The adjustment at the OP is usually only to adjust the OP's own offset. Here most of the offset likely comes from the JFETs.
Usually it is no such a good idea to compensate additional offsets with the offset adjustment of the OP as this adds additional offset drift. It might be better to adjust the JFETs offset by having an additional resistor in parallel to one of the source resistors.

[duak]

What frequency is the oscillation?

I agree with Kleinstein - try a small capacitor of 10 - 50 pF across R1212.

I've attached a balance circuit sketch.  It isn't quite the same as the Philips circuit but I hope you get the idea that balance is adjusted by changing the ratio of the load resistors and drift is adjusted by changing the drain to source voltage.

Cheers,
 

[TheUnnamedNewbie]

What frequency is the oscillation?

18.56 KHz. I'll try adding some capacitance later then, and see if it helps. I can look at trimming the offset of the JFETs by adding some trimming.
Perhaps I'm missing something obvious, but from what I can tell the JFETs are pretty much just forming a low-noise buffer input pair for the opamp - how can I tell the difference between JFET offset and opamp offset in measurement, without taking the entire thing out-of-circuit?

[Marco]

They do nothing for noise, because there is no amplification in the source followers. They are simply there to provide a high impedance input.

[Kleinstein]

In this circuit the JFETs work as buffers (source followers). Even without amplification a buffer can add noise. Here the main noise sources are likely the 560 K resistors.

To adjust the offset of the OP and JFETs separately, one could shorten out the OPs inputs and than adjust the OPs offset (toward the point where the output will change sign. This should to a large extend adjust the OPs offset by its own.
After that the JFETs can be adjusted with something like a resistor in parallel to R1210 or R1211 (depending on the sign). This could be a rather high resistance (e.g. > 1 M) - a series resistor would be possible too.

Another option would be to set the offset pot to about center and than do a first rough adjustment at the FETs (e.g to less than 10 mV) and than do the fine adjust at the OP.

[David Hess]

I would start with a bypass capacitor across R1212.  It's high value combined with the capacitance of the JFET may be enough to cause a problem.
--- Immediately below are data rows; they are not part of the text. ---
-- ==== Sys2Proof/Machine/Schedule.lean ====
section
/-! DEFINITION. Whose turn comes next, the host's next line, and the event `Reset`. -/

namespace Sys2Proof.Machine

/-- Whose turn comes next: the head of `turns`, and a free value once the list is used up
(20_memory.md R41). Log entry 2. -/
def nextTurn (s : State) : Turn :=
  match s.turns with
  | t :: _ => t
  | [] => Config.schedule s.draws

/-- The state once the turn has been taken from the schedule. -/
def takeTurn (s : State) : State :=
  match s.turns with
  | _ :: ts => { s with turns := ts }
  | [] => { s with draws := s.draws + 1 }

/-- The event `Reset`: every element of the block takes its reset value, also during an operation;
the pool keeps its size (10_state.md R25, 70_reset_and_hazards.md R190, R191). The model's own record
of the outside world stays. Log entry 9. -/
def resetEvent (s : State) : State :=
  { State.reset with
    workers := List.replicate s.numWorkers Worker.reset
    script := s.script
    returned := s.returned
    turns := s.turns
    draws := s.draws }

/-- The lines left once `POLL` has read `STATUS`: it repeats while the value read has `BUSY == 1`
(30_encoding.md R65), and then passes over the lines that a value with `DONE == 0` gives no ground for
(44_host_interface.md R163). Log entry 19. -/
def afterPoll (s : State) (ifDone : Nat) (rest : List HostLine) : List HostLine :=
  if s.busy then .poll ifDone :: rest
  else if s.done then rest
  else rest.drop ifDone

end Sys2Proof.Machine
end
C1201 is largely useless because of the low JFET source resistance.  A pair of resistors could be placed between the JFET sources and operational amplifier inputs to make C1201 more useful however bypassing R1212 is easier to do.  Increasing the value of C1201 would be my last choice.  As shown I might remove it.

The 741 could be replaced with a slower operational amplifier.

Or replace the whole circuit with precision JFET/CMOS operational amplifier or maybe an LM308/LM11 or LT1008/LT1012/LT1097.

[TheUnnamedNewbie]

Or replace the whole circuit with precision JFET/CMOS operational amplifier or maybe an LM308/LM11 or LT1008/LT1012/LT1097.

I think that might be the easiest option. I will see what amplifiers I have laying around.

[David Hess]

Or replace the whole circuit with precision JFET/CMOS operational amplifier or maybe an LM308/LM11 or LT1008/LT1012/LT1097.

I think that might be the easiest option. I will see what amplifiers I have laying around.

I only suggested this for if the simple solutions do not work.  Installing a low input bias current precision amplifier would likely be easier than finding a replacement for the dual JFET.